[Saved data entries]
"""

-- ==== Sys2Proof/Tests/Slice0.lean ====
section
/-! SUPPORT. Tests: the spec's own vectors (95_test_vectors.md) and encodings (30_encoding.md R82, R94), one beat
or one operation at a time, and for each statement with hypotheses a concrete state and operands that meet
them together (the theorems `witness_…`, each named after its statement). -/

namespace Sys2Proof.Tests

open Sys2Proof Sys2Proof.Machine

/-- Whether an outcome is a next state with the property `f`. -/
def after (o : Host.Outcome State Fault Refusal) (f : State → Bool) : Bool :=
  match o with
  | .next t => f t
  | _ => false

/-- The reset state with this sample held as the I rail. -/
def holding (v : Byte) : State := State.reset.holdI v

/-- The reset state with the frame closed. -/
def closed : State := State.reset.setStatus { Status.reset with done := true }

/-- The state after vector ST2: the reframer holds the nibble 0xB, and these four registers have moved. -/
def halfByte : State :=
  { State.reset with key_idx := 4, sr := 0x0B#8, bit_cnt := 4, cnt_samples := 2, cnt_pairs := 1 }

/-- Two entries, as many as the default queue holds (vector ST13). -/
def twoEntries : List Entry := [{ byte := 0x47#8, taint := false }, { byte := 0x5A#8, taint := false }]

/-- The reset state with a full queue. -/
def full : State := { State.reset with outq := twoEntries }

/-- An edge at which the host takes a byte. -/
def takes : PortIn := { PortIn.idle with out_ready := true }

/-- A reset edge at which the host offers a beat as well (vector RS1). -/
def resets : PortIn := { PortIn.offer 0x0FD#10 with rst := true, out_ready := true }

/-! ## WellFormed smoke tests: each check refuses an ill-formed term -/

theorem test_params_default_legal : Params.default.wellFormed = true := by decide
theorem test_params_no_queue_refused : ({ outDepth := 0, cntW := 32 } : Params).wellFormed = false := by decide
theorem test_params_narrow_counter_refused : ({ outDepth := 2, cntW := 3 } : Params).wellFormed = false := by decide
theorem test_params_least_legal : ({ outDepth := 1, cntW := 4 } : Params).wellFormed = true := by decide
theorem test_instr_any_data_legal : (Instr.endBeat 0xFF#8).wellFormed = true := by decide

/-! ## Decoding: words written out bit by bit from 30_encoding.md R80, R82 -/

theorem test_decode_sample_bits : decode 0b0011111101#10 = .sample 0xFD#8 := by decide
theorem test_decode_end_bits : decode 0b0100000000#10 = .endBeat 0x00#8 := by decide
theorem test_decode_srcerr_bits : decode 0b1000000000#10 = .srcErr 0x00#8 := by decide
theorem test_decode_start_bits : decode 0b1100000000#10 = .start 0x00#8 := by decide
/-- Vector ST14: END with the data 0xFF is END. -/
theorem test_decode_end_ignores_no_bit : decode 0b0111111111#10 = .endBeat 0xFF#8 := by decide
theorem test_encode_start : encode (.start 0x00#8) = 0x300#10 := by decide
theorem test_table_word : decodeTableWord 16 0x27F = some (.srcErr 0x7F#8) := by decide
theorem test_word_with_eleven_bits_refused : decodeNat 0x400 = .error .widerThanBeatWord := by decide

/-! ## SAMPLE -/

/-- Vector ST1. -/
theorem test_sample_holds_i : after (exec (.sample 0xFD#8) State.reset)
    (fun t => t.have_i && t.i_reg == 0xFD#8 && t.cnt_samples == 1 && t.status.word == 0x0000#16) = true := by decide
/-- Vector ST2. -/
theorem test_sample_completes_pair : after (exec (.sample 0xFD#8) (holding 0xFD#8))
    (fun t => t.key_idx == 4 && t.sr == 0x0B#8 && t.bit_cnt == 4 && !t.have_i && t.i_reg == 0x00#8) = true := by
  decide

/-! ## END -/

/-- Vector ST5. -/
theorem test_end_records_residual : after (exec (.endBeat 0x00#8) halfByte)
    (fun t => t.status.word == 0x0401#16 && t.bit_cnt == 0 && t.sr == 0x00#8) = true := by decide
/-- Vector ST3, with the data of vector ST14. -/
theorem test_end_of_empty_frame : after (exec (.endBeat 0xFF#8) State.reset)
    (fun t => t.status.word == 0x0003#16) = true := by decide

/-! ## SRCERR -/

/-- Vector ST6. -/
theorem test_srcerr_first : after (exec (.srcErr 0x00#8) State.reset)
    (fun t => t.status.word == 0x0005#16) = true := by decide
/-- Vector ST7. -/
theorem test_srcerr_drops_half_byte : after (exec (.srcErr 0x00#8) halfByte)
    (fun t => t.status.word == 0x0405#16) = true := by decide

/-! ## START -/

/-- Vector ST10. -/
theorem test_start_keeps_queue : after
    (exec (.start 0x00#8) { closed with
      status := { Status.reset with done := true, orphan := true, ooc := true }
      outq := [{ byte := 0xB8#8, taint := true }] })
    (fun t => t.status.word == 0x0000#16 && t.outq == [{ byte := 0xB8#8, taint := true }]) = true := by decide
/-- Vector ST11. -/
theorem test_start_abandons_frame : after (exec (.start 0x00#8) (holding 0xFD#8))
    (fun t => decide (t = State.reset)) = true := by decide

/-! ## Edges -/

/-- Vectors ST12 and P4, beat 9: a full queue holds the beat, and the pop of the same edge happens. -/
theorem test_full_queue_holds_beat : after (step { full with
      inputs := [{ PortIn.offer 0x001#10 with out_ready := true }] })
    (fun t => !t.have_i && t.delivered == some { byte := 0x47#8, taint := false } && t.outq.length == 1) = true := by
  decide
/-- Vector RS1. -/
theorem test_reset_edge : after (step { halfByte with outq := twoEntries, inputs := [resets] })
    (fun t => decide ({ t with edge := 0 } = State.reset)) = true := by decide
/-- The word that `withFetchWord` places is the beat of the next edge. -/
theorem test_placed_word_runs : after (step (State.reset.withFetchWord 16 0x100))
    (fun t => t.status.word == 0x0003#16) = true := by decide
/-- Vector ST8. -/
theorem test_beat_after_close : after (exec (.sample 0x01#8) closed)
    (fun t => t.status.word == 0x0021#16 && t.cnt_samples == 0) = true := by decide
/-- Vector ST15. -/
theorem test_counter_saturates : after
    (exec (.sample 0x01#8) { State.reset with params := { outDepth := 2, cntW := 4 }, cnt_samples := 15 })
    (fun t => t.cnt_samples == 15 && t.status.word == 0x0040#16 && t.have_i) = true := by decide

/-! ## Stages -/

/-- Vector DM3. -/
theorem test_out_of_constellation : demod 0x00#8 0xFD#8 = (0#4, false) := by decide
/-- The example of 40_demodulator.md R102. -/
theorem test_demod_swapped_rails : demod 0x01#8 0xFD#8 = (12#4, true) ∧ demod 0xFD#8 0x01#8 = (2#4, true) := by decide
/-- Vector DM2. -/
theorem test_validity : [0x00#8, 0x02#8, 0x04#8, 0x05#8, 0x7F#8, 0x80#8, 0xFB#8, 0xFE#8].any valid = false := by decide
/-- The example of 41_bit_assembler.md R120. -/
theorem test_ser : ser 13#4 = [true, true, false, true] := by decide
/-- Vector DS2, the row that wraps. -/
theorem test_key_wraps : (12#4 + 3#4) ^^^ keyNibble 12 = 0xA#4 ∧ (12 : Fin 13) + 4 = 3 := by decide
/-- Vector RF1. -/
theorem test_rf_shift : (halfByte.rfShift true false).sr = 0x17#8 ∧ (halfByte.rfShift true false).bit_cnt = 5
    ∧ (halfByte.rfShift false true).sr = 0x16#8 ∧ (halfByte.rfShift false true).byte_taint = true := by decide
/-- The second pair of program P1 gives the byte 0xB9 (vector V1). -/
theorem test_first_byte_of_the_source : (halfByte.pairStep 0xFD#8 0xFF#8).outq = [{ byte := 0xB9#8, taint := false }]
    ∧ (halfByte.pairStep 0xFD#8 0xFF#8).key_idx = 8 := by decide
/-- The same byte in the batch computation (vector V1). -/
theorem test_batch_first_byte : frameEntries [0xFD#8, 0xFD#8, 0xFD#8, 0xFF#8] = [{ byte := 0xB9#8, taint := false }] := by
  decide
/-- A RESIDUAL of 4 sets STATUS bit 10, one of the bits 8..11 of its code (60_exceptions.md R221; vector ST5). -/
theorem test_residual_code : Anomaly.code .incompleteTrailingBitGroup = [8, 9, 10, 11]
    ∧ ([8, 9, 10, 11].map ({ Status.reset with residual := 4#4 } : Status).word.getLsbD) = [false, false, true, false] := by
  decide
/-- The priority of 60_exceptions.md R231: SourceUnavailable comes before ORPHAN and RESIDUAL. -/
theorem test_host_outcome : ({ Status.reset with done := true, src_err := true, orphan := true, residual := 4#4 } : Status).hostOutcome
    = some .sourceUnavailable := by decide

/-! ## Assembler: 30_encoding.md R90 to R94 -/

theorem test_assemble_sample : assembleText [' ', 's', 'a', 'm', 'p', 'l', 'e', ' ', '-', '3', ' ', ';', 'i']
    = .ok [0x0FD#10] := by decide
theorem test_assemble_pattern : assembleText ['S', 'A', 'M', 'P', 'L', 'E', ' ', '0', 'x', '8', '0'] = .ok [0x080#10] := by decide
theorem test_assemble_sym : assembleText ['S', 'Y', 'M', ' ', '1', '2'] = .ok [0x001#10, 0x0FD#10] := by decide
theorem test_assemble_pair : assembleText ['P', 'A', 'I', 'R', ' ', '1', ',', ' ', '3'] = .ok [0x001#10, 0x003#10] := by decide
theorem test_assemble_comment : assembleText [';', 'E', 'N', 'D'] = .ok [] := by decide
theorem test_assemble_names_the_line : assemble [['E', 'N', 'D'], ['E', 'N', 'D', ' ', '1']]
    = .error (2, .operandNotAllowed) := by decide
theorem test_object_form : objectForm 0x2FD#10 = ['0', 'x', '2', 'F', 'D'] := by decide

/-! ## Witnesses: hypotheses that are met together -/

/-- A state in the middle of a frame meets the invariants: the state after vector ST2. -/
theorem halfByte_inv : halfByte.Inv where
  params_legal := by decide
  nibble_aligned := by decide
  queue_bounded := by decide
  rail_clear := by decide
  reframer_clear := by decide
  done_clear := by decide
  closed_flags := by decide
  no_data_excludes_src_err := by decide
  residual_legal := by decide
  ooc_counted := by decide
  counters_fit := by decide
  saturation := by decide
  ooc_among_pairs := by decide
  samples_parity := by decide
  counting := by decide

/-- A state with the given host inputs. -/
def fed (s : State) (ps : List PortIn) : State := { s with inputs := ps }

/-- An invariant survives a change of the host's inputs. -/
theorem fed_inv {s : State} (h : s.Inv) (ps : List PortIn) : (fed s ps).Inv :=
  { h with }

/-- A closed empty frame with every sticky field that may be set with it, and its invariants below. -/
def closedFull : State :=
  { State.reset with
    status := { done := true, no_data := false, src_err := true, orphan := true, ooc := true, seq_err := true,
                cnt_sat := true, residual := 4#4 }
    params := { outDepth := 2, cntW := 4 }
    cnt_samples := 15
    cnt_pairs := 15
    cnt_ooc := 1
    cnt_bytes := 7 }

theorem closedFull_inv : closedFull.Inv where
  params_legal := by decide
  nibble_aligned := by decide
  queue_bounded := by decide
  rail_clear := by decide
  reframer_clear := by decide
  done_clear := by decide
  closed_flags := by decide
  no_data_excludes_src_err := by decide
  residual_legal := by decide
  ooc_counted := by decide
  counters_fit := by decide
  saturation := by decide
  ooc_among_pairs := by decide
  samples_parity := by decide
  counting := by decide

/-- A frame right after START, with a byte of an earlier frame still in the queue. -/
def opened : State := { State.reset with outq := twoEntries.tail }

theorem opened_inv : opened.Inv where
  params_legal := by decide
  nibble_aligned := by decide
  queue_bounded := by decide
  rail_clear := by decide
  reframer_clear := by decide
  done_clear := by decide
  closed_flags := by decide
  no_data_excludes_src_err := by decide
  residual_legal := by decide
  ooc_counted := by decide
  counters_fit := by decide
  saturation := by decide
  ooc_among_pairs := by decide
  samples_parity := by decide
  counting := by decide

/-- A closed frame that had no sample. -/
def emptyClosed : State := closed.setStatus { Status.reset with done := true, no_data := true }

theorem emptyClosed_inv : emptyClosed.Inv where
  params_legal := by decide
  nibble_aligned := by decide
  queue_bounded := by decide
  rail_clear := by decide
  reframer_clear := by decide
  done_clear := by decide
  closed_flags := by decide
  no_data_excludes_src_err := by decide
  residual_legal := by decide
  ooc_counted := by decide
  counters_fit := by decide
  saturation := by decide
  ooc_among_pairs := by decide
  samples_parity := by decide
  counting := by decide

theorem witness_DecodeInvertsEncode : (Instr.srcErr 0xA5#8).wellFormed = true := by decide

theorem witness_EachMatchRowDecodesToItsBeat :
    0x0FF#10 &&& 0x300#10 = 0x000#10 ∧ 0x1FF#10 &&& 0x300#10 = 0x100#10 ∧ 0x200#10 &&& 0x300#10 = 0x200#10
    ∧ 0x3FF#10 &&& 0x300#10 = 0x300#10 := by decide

"""

#### WORK REQUIRED
Using the entries above, repeat only the lines from the one containing "theorem test_out_of_constellation : demod" through the one containing "done := true, src_err", end lines included.

#### ANSWER TO THIS EXERCISE
theorem test_out_of_constellation : demod 0x00#8 0xFD#8 = (0#4, false) := by decide
/-- The example of 40_demodulator.md R102. -/
theorem test_demod_swapped_rails : demod 0x01#8 0xFD#8 = (12#4, true) ∧ demod 0xFD#8 0x01#8 = (2#4, true) := by decide
/-- Vector DM2. -/
theorem test_validity : [0x00#8, 0x02#8, 0x04#8, 0x05#8, 0x7F#8, 0x80#8, 0xFB#8, 0xFE#8].any valid = false := by decide
/-- The example of 41_bit_assembler.md R120. -/
theorem test_ser : ser 13#4 = [true, true, false, true] := by decide
/-- Vector DS2, the row that wraps. -/
theorem test_key_wraps : (12#4 + 3#4) ^^^ keyNibble 12 = 0xA#4 ∧ (12 : Fin 13) + 4 = 3 := by decide
/-- Vector RF1. -/
theorem test_rf_shift : (halfByte.rfShift true false).sr = 0x17#8 ∧ (halfByte.rfShift true false).bit_cnt = 5
    ∧ (halfByte.rfShift false true).sr = 0x16#8 ∧ (halfByte.rfShift false true).byte_taint = true := by decide
/-- The second pair of program P1 gives the byte 0xB9 (vector V1). -/
theorem test_first_byte_of_the_source : (halfByte.pairStep 0xFD#8 0xFF#8).outq = [{ byte := 0xB9#8, taint := false }]
    ∧ (halfByte.pairStep 0xFD#8 0xFF#8).key_idx = 8 := by decide
/-- The same byte in the batch computation (vector V1). -/
theorem test_batch_first_byte : frameEntries [0xFD#8, 0xFD#8, 0xFD#8, 0xFF#8] = [{ byte := 0xB9#8, taint := false }] := by
  decide
/-- A RESIDUAL of 4 sets STATUS bit 10, one of the bits 8..11 of its code (60_exceptions.md R221; vector ST5). -/
theorem test_residual_code : Anomaly.code .incompleteTrailingBitGroup = [8, 9, 10, 11]
    ∧ ([8, 9, 10, 11].map ({ Status.reset with residual := 4#4 } : Status).word.getLsbD) = [false, false, true, false] := by
  decide
/-- The priority of 60_exceptions.md R231: SourceUnavailable comes before ORPHAN and RESIDUAL. -/
theorem test_host_outcome : ({ Status.reset with done := true, src_err := true, orphan := true, residual := 4#4 } : Status).hostOutcome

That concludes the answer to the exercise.